[THE INPUT]
/-- The scan of the prefixes a form has in the encoder's order. -/
theorem scanPrefixes_own {m : Mode} {x : Option Rex} (hx : m = .m64 ∨ x = none) (p : Prefixes) (op66 : Bool) :
    scanPrefixes m Scan.empty (legacyPrefixes p op66 ++ rexBytes x) = (Scan.ofInstr p op66 x, []) := by
  have hlegacy : scanPrefixes m Scan.empty (legacyPrefixes p op66) = (Scan.ofInstr p op66 none, []) := by
    rw [legacyPrefixes, scanPrefixes_encodePrefixes]
    cases op66 with
    | false => rfl
    | true => exact scanPrefixes_opSize ..
  rw [scanPrefixes_append hlegacy]
  cases x with
  | none => rfl
  | some r =>
    obtain rfl := hx.resolve_right nofun
    exact scanPrefixes_rexByte ..

/-- A clean scan without LOCK, F2 and F3 has recorded what a form's own prefixes record. -/
theorem Scan.eq_ofInstr {s : Scan} (hclean : s.Clean) (hlock : s.lock = false) (hrep : s.rep = false) :
    s = Scan.ofInstr s.kept s.opSize s.rex := by
  obtain ⟨lock, rep, seg, opSize, addrSize, rex, redundant, rexMisplaced⟩ := s
  obtain ⟨rfl, rfl⟩ := hclean
  obtain rfl := hlock
  obtain rfl := hrep
  rfl

/-- The bytes a form takes: prefixes that record what the form's own record, then those of its encoding. -/
theorem decode_form_scan {m : Mode} {bs : List Byte} {i : Instr} {n : Nat} (h : decode m bs = .form i n) :
    i.wellFormed m = true ∧ ∃ s l own body rest, bs = l ++ body ++ rest ∧ encode i = own ++ body ∧
      l.length = own.length ∧ scanPrefixes m Scan.empty l = (s, []) ∧ scanPrefixes m Scan.empty own = (s, []) := by
  unfold decode at h
  have hscan : scanPrefixes m Scan.empty bs =
      ((scanPrefixes m Scan.empty bs).1, (scanPrefixes m Scan.empty bs).2) := rfl
  generalize (scanPrefixes m Scan.empty bs).1 = s, (scanPrefixes m Scan.empty bs).2 = r at h hscan
  obtain ⟨l, rfl, hl⟩ := scanPrefixes_split hscan
  have hx := rex_eq_none_of_scan hl
  obtain ⟨hlock, hrep, hwf, body, rest, rfl, henc⟩ := decodeBody_eq_form hx h
  obtain ⟨hclean, -⟩ := decodeBody_form (scanPrefixes_rex hscan nofun) h
  have hown := scanPrefixes_own hx s.kept s.opSize
  rw [← Scan.eq_ofInstr hclean hlock hrep] at hown
  have hlen := (scanPrefixes_clean hl hclean).2.trans (scanPrefixes_clean hown hclean).2.symm
  exact ⟨hwf, s, l, _, body, rest, (List.append_assoc ..).symm, henc, Nat.add_left_cancel hlen, hl, hown⟩

/-- Settles O4: behind the same prefixes the decoder goes on as behind the form's own, where the round trip reads the form back
whatever follows. -/
theorem decode_ignores_later_bytes : Obligations.Decode_ignores_later_bytes := by
  intro m bs rest i n h
  obtain ⟨rfl, -⟩ := decode_form_length h
  obtain ⟨hwf, s, l, own, body, tail, rfl, henc, hlen, hl, hown⟩ := decode_form_scan h
  have htake : (l ++ body ++ tail).take i.length = l ++ body := List.take_left' (by simp [Instr.length, henc, hlen])
  calc decode m ((l ++ body ++ tail).take i.length ++ rest)
      = decode m (l ++ (body ++ rest)) := by rw [htake, List.append_assoc]
    _ = decode m (own ++ (body ++ rest)) := decode_eq_of_scan_eq hl hown hlen _
    _ = decode m (encode i ++ rest) := by rw [henc, List.append_assoc]
    _ = .form i i.length := decode_encode_append hwf rest

end Sys2Proof
end

section
/-! PROOFS. The error code of a page fault (20_memory.md R60), and the refusals of a memory operand before its bytes are tested
(R55, D7) and after (R59, R62, D8, D9), said once for every row. -/

namespace Sys2Proof.Machine

/-! ### The error code -/

theorem findLin_eq_some {l : List LinRegion} {a : Nat} {r : LinRegion} (h : findLin l a = some r) :
    r ∈ l ∧ r.base ≤ a ∧ a < r.base + r.size := by
  induction l with
  | nil => cases h
  | cons q l ih =>
    rw [findLin] at h
    split at h
    · next hq =>
      cases h
      exact ⟨List.mem_cons_self, hq⟩
    · obtain ⟨hmem, hin⟩ := ih h
      exact ⟨List.mem_cons_of_mem q hmem, hin⟩

/-- A linear byte that faults lies in a region that says so at the current privilege (R60). -/
theorem pageAnswer_eq_fault {s : State} {a : Word64} {p v k : Bool} (h : s.pageAnswer a = .fault p v k) :
    ∃ r ∈ s.platform.translation, r.base ≤ a.toNat ∧ a.toNat < r.base + r.size ∧
      (if s.cpl = 3#2 then r.user else r.supervisor) = .fault p v k := by
  unfold State.pageAnswer at h
  split at h
  · cases h
  · next r hr =>
    obtain ⟨hmem, hbase, hend⟩ := findLin_eq_some hr
    simp only [beq_iff_eq] at h
    split at h
    · cases h
    · next hans =>
      cases h
      exact ⟨r, hmem, hbase, hend, hans⟩
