def abortReceiptStep (c : CoachId) (s : State) : State :=
  match s.abortFor c with
  | none => s
  | some t =>
    let co := (s.coach c).settle s.clk
    let co := allEngines.foldl (fun co e => co.onEngine e fun v => v.stop (e = .sout)) co
    let s := s.setCoach c { co with
      phase := .stopped, task := some t.key, hdrLate := [], tagLate := [], sigs := [], accs := [], opens := [] }
    { s with ehl := { s.ehl with reads := s.ehl.reads.filter fun r => !(r.task = t.key && decide (r.reader = .coach c)) } }

/-- ABORT_RECEIPT. -/
def execAbortReceipt (c : CoachId) (s : State) : Answer := .next (abortReceiptStep c s)

/-- A bank that is ON or WAKING ends the scrub in ON, another one in OFF; that is its target from the scrub's begin on, so that no power
instruction of the aborted task takes effect any more (R354, R432). -/
def Bank.endsOn (b : Bank) : Bool := b.st = .on || b.st = .waking

def Coach.scrubTargets (co : Coach) : SMap Bank :=
  (List.range 32).foldl (fun m b => store Bank.reset m b { co.bank b with target := (co.bank b).endsOn }) co.banks

def drainDoneStep (c : CoachId) (s : State) : State :=
  if (s.coach c).phase ≠ .stopped then s
  else
    let ws : List Req := match s.transferOf c .sout with
      | some t => t.reqs.filter fun (q : Req) => q.far = .hbm
      | none => []
    let s := ws.foldl (fun (s : State) (w : Req) => s.writeHbm c w) s
    (s.setTransfer c .sout none).onCoach c fun co => { co with phase := .scrubbing, banks := co.scrubTargets }

/-- ABORT_DRAIN_DONE. -/
def execAbortDrainDone (c : CoachId) (s : State) : Answer := .next (drainDoneStep c s)

/-- A zero row of the accumulator memory. -/
def AccRow.zero : AccRow := { kind := .int, sums := List.replicate 16 0, terms := 0 }

/-- A bank as the scrub leaves it, which is also its target (R354, R432). -/
def Bank.scrubbed (b : Bank) : Bank :=
  { st := if b.endsOn then .on else .off, target := b.endsOn, since := 0, downAt := none }

/-- A scrubbed coach (R354). -/
def Coach.scrub (co : Coach) : Coach :=
  { co with
    spad := [], fill := [], ecc := [], spadDue := [], vregDue := [], actDue := 0, tileAt := [], accs := [], opens := []
    banks := (List.range 32).foldl (fun m b => store Bank.reset m b (co.bank b).scrubbed) []
    headers := [], hdrLate := [], doors := co.doors.filterMap fun d =>
      if d.2.cls = 0 then none else some (d.1, { d.2 with value := 0, adds := [] })
    tileQueue := [], intake := [], chainIn := [], actTable := none, accMem := (List.range 512).map fun i => (i, AccRow.zero), vregs := []
    ttile := [], regionTags := [], tagLate := [], phase := .idle, task := none, sigs := [], inbound := [], idleCount := 0 }

/-- The clk in which the last bank that is waking enters ON, which the scrub waits for (R354). -/
def Coach.wakesBy (co : Coach) : Nat :=
  co.banks.foldl (fun m b => if b.2.st = .waking then max m (b.2.since + 1600) else m) 0

def scrubDoneStep (c : CoachId) (s : State) : State :=
  match (s.coach c).phase, (s.coach c).task with
  | .scrubbing, some key =>
    let s := s.advance (s.coach c).wakesBy
    let co := s.coach c
    ({ s with kst := s.kst.refill c }.setCoach c co.scrub).onTask key fun t => { t with scrubbed := t.scrubbed ++ [c.toNat] }
  | _, _ => s

/-- SCRUB_DONE. -/
def execScrubDone (c : CoachId) (s : State) : Answer := .next (scrubDoneStep c s)

/-- Coach `c` has done its part in the abort of `t`: it has scrubbed, or it had ended and runs another task (R23). -/
def State.abortDone (s : State) (t : Task) (c : CoachId) : Bool :=
  t.scrubbed.contains c.toNat ||
    (t.endedCoaches.contains c.toNat && (s.coach c).phase ≠ .idle && (s.coach c).task ≠ some t.key)

/-- Bytes of a region that an aborted task has written: each stays or takes an open value (R356; log entry 1). -/
def undefBytes (use base n : Nat) (m : SMap Byte) : SMap Byte :=
  storeList 0 m base ((List.range n).map fun i =>
    let k := Config.freeNat use i
    if k % 2 = 0 then look 0 m (base + i) else BitVec.ofNat 8 (k / 2))

/-- A region of this device's HBM or of host memory becomes undefined; one on another device lies there. -/
def State.undefRegion (s : State) (w : Far × Nat × Nat) : State :=
  match w.1 with
  | .hbm => { s.freed with hbm := { s.hbm with data := undefBytes s.freeCtr w.2.1 w.2.2 s.hbm.data } }
  | .host => { s.freed with host := undefBytes s.freeCtr w.2.1 w.2.2 s.host }
  | .fabric _ => s

/-- An abort of a task is complete: the regions it has written are undefined. -/
def abortCompleteStep (id : TaskId) (s : State) : State :=
  match s.tasks.find? fun t => t.id = id && t.st = .aborting with
  | none => s
  | some t =>
    if (maskCoaches t.coachMask).all fun c => s.abortDone t c then ((t.wrote.foldl State.undefRegion s).releaseQueue t.key).endTask t.key
    else s

/-- ABORT_COMPLETE. -/
def execAbortComplete (id : TaskId) (s : State) : Answer := .next (abortCompleteStep id s)

/-! ## Debug accesses (R81) -/

/-- The outcome DENIED of a request: debug not enabled, coach not idle, reserved row, or granted. -/
def State.debugOutcome (s : State) (co : Coach) : BitVec 2 :=
  if !s.boot.debug then 1
  else if co.phase ≠ .idle then 2
  else if 1536 ≤ co.dbgAddr.toNat / 64 % 2048 then 3
  else 0

/-- A debug request: refused at once, or under way until DBG_DONE. A request while one is under way has no effect. -/
def debugStep (write : Bool) (c : CoachId) (s : State) : State :=
  let co := s.coach c
  if co.dbgReq.isSome then s
  else
    let d := s.debugOutcome co
    if d = 0 then s.setCoach c { co with dbgDenied := 0, dbgReq := some { write := write, addr := co.dbgAddr }, idleCount := 0 }
    else s.setCoach c { co with dbgDenied := d, dbgData := if write then co.dbgData else 0 }

/-- DBG_READ. -/
def execDbgRead (c : CoachId) (s : State) : Answer := .next (debugStep false c s)

/-- DBG_WRITE. -/
def execDbgWrite (c : CoachId) (s : State) : Answer := .next (debugStep true c s)

/-- The errors of one slot met by a debug read. -/
def Coach.eccSlot (co : Coach) (addr : Nat) : Coach :=
  { ({ co with ecc := co.ecc.filter fun e => decide (e.1 = addr) }.eccRead (addr / 64)).2 with ecc := co.ecc }

/-- CCH_DBG_DATA takes what a read answers, unless the host writes it in the same clk (R13). -/
def Coach.debugData (co : Coach) (v : Slot) : Coach := if co.isEarly 5 then co else { co with dbgData := v }

/-- A granted access completes; a bank that is not powered answers with an open value and takes no write (log entry 1). A
draining bank takes the write, a slot with an uncorrectable error answers with what is stored, and a write takes CCH_DBG_DATA as it
stands when the access completes (DESIGN CHOICE, log entry 99).
Data that the host writes in this very clk stands (R13). -/
def debugDoneStep (c : CoachId) (s : State) : State :=
  let co := s.coach c
  match co.dbgReq with
  | none => s
  | some r =>
    let addr := r.addr.toNat
    let row := addr / 64
    let b := co.bank (row / 2048)
    let co := { co with dbgReq := none }
    let live := b.st = .on || b.st = .draining
    if r.write then
      if live then
        s.setCoach c { co with
          spad := store 0 co.spad row (setSlot (look 0 co.spad row) (addr % 64) co.dbgData)
          ecc := store none co.ecc addr none }
      else s.setCoach c co
    else if live then s.setCoach c ((co.eccSlot addr).debugData (slotOf (look 0 co.spad row) (addr % 64)))
    else (s.setCoach c (co.debugData (BitVec.ofNat 36 (s.freeNat 0)))).freed

/-- DBG_DONE. -/
def execDbgDone (c : CoachId) (s : State) : Answer := .next (debugDoneStep c s)

end Sys2Proof.Machine
end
[/THE INPUT]
WHAT NEEDS TO BE DONE
In the listing above, find every line with the word "dbgAddr" and copy it.

ANSWER
  else if 1536 ≤ co.dbgAddr.toNat / 64 % 2048 then 3
    if d = 0 then s.setCoach c { co with dbgDenied := 0, dbgReq := some { write := write, addr := co.dbgAddr }, idleCount := 0 }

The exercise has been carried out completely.